The team envisioned an architecture that combines natural language processing, medical imaging AI, and vector similarity search. Critically, the substantial work of image analysis and indexing would be performed in advance. When a user submits a query, the query is embedded and a vector search can return results in milliseconds. The team worked to prove this pipeline on a sample of customer imaging data and demonstrate an end-to-end scenario. Key technologies include:

MedImageInsight (MI2): Microsoft’s foundation model for medical image embeddings analyzes each image in the dataset and produces a numerical embedding (a vector representation) capturing its content/features.
BiomedCLIP: A biomedical adaptation of CLIP (which creates a joint embedding space for images and text) converts both the natural language query and any textual descriptions of images (e.g. “brain MRI axial T1 with contrast”) into vectors in the same space as the image embeddings.
FAISS (Facebook AI Similarity Search): An open-source vector database indexes all the embeddings, rapidly retrieving the nearest neighbors (most similar image vectors) to a given query vector, even in a collection of millions or billions of images.

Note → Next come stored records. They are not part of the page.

@[simp] theorem applyTrigSchedule_kept  (sub : Sub) (s : State) : (applyTrigSchedule sub s).2.rom = s.rom := by
  unfold applyTrigSchedule
  simp
theorem applyTrigSchedule_kept_of  (sub : Sub) (s : State) {v0} {nxt : State} (h : applyTrigSchedule sub s = (v0, nxt)) : nxt.rom = s.rom := snd_kept h (applyTrigSchedule_kept sub s)

theorem execTrigSchedule_kept (q : Nat) (sub : Sub) (s : State) {nxt : State} : execTrigSchedule q sub s = .next nxt → nxt.rom = s.rom :=
  runBasut_kept fun q cid sub s => capoBody_kept _ _ q cid sub s

@[simp] theorem applyIngressClass_kept  (sub : Sub) (s : State) : (applyIngressClass sub s).2.rom = s.rom := rfl
theorem applyIngressClass_kept_of  (sub : Sub) (s : State) {v0} {nxt : State} (h : applyIngressClass sub s = (v0, nxt)) : nxt.rom = s.rom := snd_kept h (applyIngressClass_kept sub s)

theorem execIngressClass_kept (q : Nat) (sub : Sub) (s : State) {nxt : State} : execIngressClass q sub s = .next nxt → nxt.rom = s.rom :=
  runBasut_kept fun q cid sub s => capoBody_kept _ _ q cid sub s

@[simp] theorem bodyLidarRules_kept (cmd : Instr) (data : Option (List Byte)) (q cid : Nat) (sub : Sub) (s : State) : (bodyLidarRules cmd data q cid sub s).rom = s.rom := by
  unfold bodyLidarRules
  grind [capoBody_kept, refuse_kept, withData_kept]

@[simp] theorem applyLidarRules_kept (data : Option (List Byte)) (sub : Sub) (s : State) : (applyLidarRules data sub s).2.rom = s.rom := rfl
theorem applyLidarRules_kept_of (data : Option (List Byte)) (sub : Sub) (s : State) {v0} {nxt : State} (h : applyLidarRules data sub s = (v0, nxt)) : nxt.rom = s.rom := snd_kept h (applyLidarRules_kept data sub s)

theorem execLidarRules_kept (q : Nat) (sub : Sub) (data : Option (List Byte)) (s : State) {nxt : State} : execLidarRules q sub data s = .next nxt → nxt.rom = s.rom := by
  intro h
  exact act_kept (by simp [basut_kept, bodyLidarRules_kept]) h

@[simp] theorem bodyPortStatus_kept  (q cid : Nat) (sub : Sub) (s : State) : (bodyPortStatus q cid sub s).rom = s.rom := by
  unfold bodyPortStatus
  simp [rom_ite]

theorem execPortStatus_kept (q : Nat) (sub : Sub) (s : State) {nxt : State} : execPortStatus q sub s = .next nxt → nxt.rom = s.rom :=
  runBasut_kept fun q cid sub s => bodyPortStatus_kept  q cid sub s

@[simp] theorem bodySenConfig_kept (cmd : Instr) (data : Option (List Byte)) (q cid : Nat) (sub : Sub) (s : State) : (bodySenConfig cmd data q cid sub s).rom = s.rom := by
  unfold bodySenConfig
  grind [capoBody_kept, refuse_kept, withData_kept]

@[simp] theorem applySenConfig_kept (data : Option (List Byte)) (sub : Sub) (s : State) : (applySenConfig data sub s).2.rom = s.rom := by
  unfold applySenConfig
  simp [foldl_kept]
theorem applySenConfig_kept_of (data : Option (List Byte)) (sub : Sub) (s : State) {v0} {nxt : State} (h : applySenConfig data sub s = (v0, nxt)) : nxt.rom = s.rom := snd_kept h (applySenConfig_kept data sub s)

theorem execSenConfig_kept (q : Nat) (sub : Sub) (data : Option (List Byte)) (s : State) {nxt : State} : execSenConfig q sub data s = .next nxt → nxt.rom = s.rom := by
  intro h
  exact act_kept (by simp [basut_kept, bodySenConfig_kept]) h

@[simp] theorem bodyTmrConfig_kept (cmd : Instr) (data : Option (List Byte)) (q cid : Nat) (sub : Sub) (s : State) : (bodyTmrConfig cmd data q cid sub s).rom = s.rom := by
  unfold bodyTmrConfig
  grind [capoBody_kept, refuse_kept, withData_kept]

@[simp] theorem loadTimer_kept (t : Nat) (d : List Byte) (s : State) : (loadTimer t d s).rom = s.rom := by
  unfold loadTimer
  grind [armCompare_kept, writeCount_kept, writeTimer_kept, foldl_kept, foldl_kept_snd]

@[simp] theorem applyTmrConfig_kept (data : Option (List Byte)) (sub : Sub) (s : State) : (applyTmrConfig data sub s).2.rom = s.rom := by
  unfold applyTmrConfig
  simp
theorem applyTmrConfig_kept_of (data : Option (List Byte)) (sub : Sub) (s : State) {v0} {nxt : State} (h : applyTmrConfig data sub s = (v0, nxt)) : nxt.rom = s.rom := snd_kept h (applyTmrConfig_kept data sub s)

theorem execTmrConfig_kept (q : Nat) (sub : Sub) (data : Option (List Byte)) (s : State) {nxt : State} : execTmrConfig q sub data s = .next nxt → nxt.rom = s.rom := by
  intro h
  exact act_kept (by simp [basut_kept, bodyTmrConfig_kept]) h

@[simp] theorem applyTmrStart_kept  (sub : Sub) (s : State) : (applyTmrStart sub s).2.rom = s.rom := by
  unfold applyTmrStart
  simp [rom_ite, foldl_kept]
theorem applyTmrStart_kept_of  (sub : Sub) (s : State) {v0} {nxt : State} (h : applyTmrStart sub s = (v0, nxt)) : nxt.rom = s.rom := snd_kept h (applyTmrStart_kept sub s)

theorem execTmrStart_kept (q : Nat) (sub : Sub) (s : State) {nxt : State} : execTmrStart q sub s = .next nxt → nxt.rom = s.rom :=
  runBasut_kept fun q cid sub s => capoBody_kept _ _ q cid sub s

/-! ### HealthHost -/

@[simp] theorem bodyFcuSeverity_kept  (q cid : Nat) (sub : Sub) (s : State) : (bodyFcuSeverity q cid sub s).rom = s.rom := by
  unfold bodyFcuSeverity
  simp [rom_ite]

theorem execFcuSeverity_kept (q : Nat) (sub : Sub) (s : State) {nxt : State} : execFcuSeverity q sub s = .next nxt → nxt.rom = s.rom :=
  runBasut_kept fun q cid sub s => bodyFcuSeverity_kept  q cid sub s

@[simp] theorem bodyFcuClear_kept  (q cid : Nat) (sub : Sub) (s : State) : (bodyFcuClear q cid sub s).rom = s.rom := by
  unfold bodyFcuClear
  simp [rom_ite]

theorem execFcuClear_kept (q : Nat) (sub : Sub) (s : State) {nxt : State} : execFcuClear q sub s = .next nxt → nxt.rom = s.rom :=
  runBasut_kept fun q cid sub s => bodyFcuClear_kept  q cid sub s

@[simp] theorem injectMemory_kept (checker id mask q cid : Nat) (s : State) : (injectMemory checker id mask q cid s).rom = s.rom := by
  unfold injectMemory
  (repeat' split) <;> simp

@[simp] theorem bodyFcuInject_kept  (q cid : Nat) (sub : Sub) (s : State) : (bodyFcuInject q cid sub s).rom = s.rom := by
  unfold bodyFcuInject
  grind [asInjected_kept, injectMemory_kept, pbxMismatch_kept, raiseFault_kept, refuse_kept, succeed_kept]

theorem execFcuInject_kept (q : Nat) (sub : Sub) (s : State) {nxt : State} : execFcuInject q sub s = .next nxt → nxt.rom = s.rom :=
  runBasut_kept fun q cid sub s => bodyFcuInject_kept  q cid sub s

@[simp] theorem tuned_kept (i : Nat) (s : State) : (tuned i s).rom = s.rom := by
  unfold tuned
  simp [rom_ite]

@[simp] theorem applyTuneSet_kept  (sub : Sub) (s : State) : (applyTuneSet sub s).2.rom = s.rom := by
  unfold applyTuneSet
  simp [rom_ite, snd_ite]
theorem applyTuneSet_kept_of  (sub : Sub) (s : State) {v0} {nxt : State} (h : applyTuneSet sub s = (v0, nxt)) : nxt.rom = s.rom := snd_kept h (applyTuneSet_kept sub s)

theorem execTuneSet_kept (q : Nat) (sub : Sub) (s : State) {nxt : State} : execTuneSet q sub s = .next nxt → nxt.rom = s.rom :=
  runBasut_kept fun q cid sub s => capoBody_kept _ _ q cid sub s

@[simp] theorem applyTuneClear_kept  (sub : Sub) (s : State) : (applyTuneClear sub s).2.rom = s.rom := by
  unfold applyTuneClear
  grind [State.modEm_kept, applied_kept, notApplied_kept, tuned_kept, → applied_kept_of, → notApplied_kept_of]
theorem applyTuneClear_kept_of  (sub : Sub) (s : State) {v0} {nxt : State} (h : applyTuneClear sub s = (v0, nxt)) : nxt.rom = s.rom := snd_kept h (applyTuneClear_kept sub s)

theorem execTuneClear_kept (q : Nat) (sub : Sub) (s : State) {nxt : State} : execTuneClear q sub s = .next nxt → nxt.rom = s.rom :=
  runBasut_kept fun q cid sub s => capoBody_kept _ _ q cid sub s

@[simp] theorem bodyHealthRead_kept  (q cid : Nat) (sub : Sub) (s : State) : (bodyHealthRead q cid sub s).rom = s.rom := by
  unfold bodyHealthRead
  simp

theorem execHealthRead_kept (q : Nat) (sub : Sub) (s : State) {nxt : State} : execHealthRead q sub s = .next nxt → nxt.rom = s.rom :=
  runBasut_kept fun q cid sub s => bodyHealthRead_kept  q cid sub s

@[simp] theorem capoOf_kept (r : SpareAns × State) : (capoOf r).2.rom = r.2.rom := by
  unfold capoOf
  split <;> rfl

@[simp] theorem applyRetire_kept (q cid : Nat) (sub : Sub) (s : State) : (applyRetire q cid sub s).2.rom = s.rom := by
  unfold applyRetire
  simp
theorem applyRetire_kept_of (q cid : Nat) (sub : Sub) (s : State) {v0} {nxt : State} (h : applyRetire q cid sub s = (v0, nxt)) : nxt.rom = s.rom := snd_kept h (applyRetire_kept q cid sub s)

theorem execRetire_kept (q : Nat) (sub : Sub) (s : State) {nxt : State} : execRetire q sub s = .next nxt → nxt.rom = s.rom :=
  runBasut_kept fun q cid sub s => capoBody_kept _ _ q cid sub s

@[simp] theorem applyReinstate_kept (q cid : Nat) (sub : Sub) (s : State) : (applyReinstate q cid sub s).2.rom = s.rom := by
  unfold applyReinstate
  simp
theorem applyReinstate_kept_of (q cid : Nat) (sub : Sub) (s : State) {v0} {nxt : State} (h : applyReinstate q cid sub s = (v0, nxt)) : nxt.rom = s.rom := snd_kept h (applyReinstate_kept q cid sub s)

theorem execReinstate_kept (q : Nat) (sub : Sub) (s : State) {nxt : State} : execReinstate q sub s = .next nxt → nxt.rom = s.rom :=
  runBasut_kept fun q cid sub s => capoBody_kept _ _ q cid sub s

@[simp] theorem setPolicy_kept (cls pol : Nat) (s : State) : (setPolicy cls pol s).rom = s.rom := by
  unfold setPolicy
  simp [rom_ite]

@[simp] theorem bodySparePolicy_kept  (q cid : Nat) (sub : Sub) (s : State) : (bodySparePolicy q cid sub s).rom = s.rom := by
  unfold bodySparePolicy
  simp [rom_ite]

theorem execSparePolicy_kept (q : Nat) (sub : Sub) (s : State) {nxt : State} : execSparePolicy q sub s = .next nxt → nxt.rom = s.rom :=
  runBasut_kept fun q cid sub s => bodySparePolicy_kept  q cid sub s

@[simp] theorem bodyCubeStatus_kept  (q cid : Nat) (sub : Sub) (s : State) : (bodyCubeStatus q cid sub s).rom = s.rom := by
  unfold bodyCubeStatus
  simp [rom_ite]

theorem execCubeStatus_kept (q : Nat) (sub : Sub) (s : State) {nxt : State} : execCubeStatus q sub s = .next nxt → nxt.rom = s.rom :=
  runBasut_kept fun q cid sub s => bodyCubeStatus_kept  q cid sub s

@[simp] theorem applyLeadSet_kept  (sub : Sub) (s : State) : (applyLeadSet sub s).2.rom = s.rom := by
  unfold applyLeadSet
  simp [rom_ite, snd_ite]
theorem applyLeadSet_kept_of  (sub : Sub) (s : State) {v0} {nxt : State} (h : applyLeadSet sub s = (v0, nxt)) : nxt.rom = s.rom := snd_kept h (applyLeadSet_kept sub s)

theorem execLeadSet_kept (q : Nat) (sub : Sub) (s : State) {nxt : State} : execLeadSet q sub s = .next nxt → nxt.rom = s.rom :=
  runBasut_kept fun q cid sub s => capoBody_kept _ _ q cid sub s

Azure Cloud Services: The entire prototype pipeline was deployed in Azure, with model inference on images orchestrated through Azure ML and GPU acceleration applied for MI2 to handle large-scale data efficiently. For demonstration purposes, the web front-end and API operated as an Azure Web App, while images and JSON outputs were stored in Azure Blob storage or Fabric Lakehouse. This cloud-based architecture was designed to support scalability for hospital-scale datasets and enable secure web-based access for researchers.

Demo

The following demo describes functionality of the solution in greater detail.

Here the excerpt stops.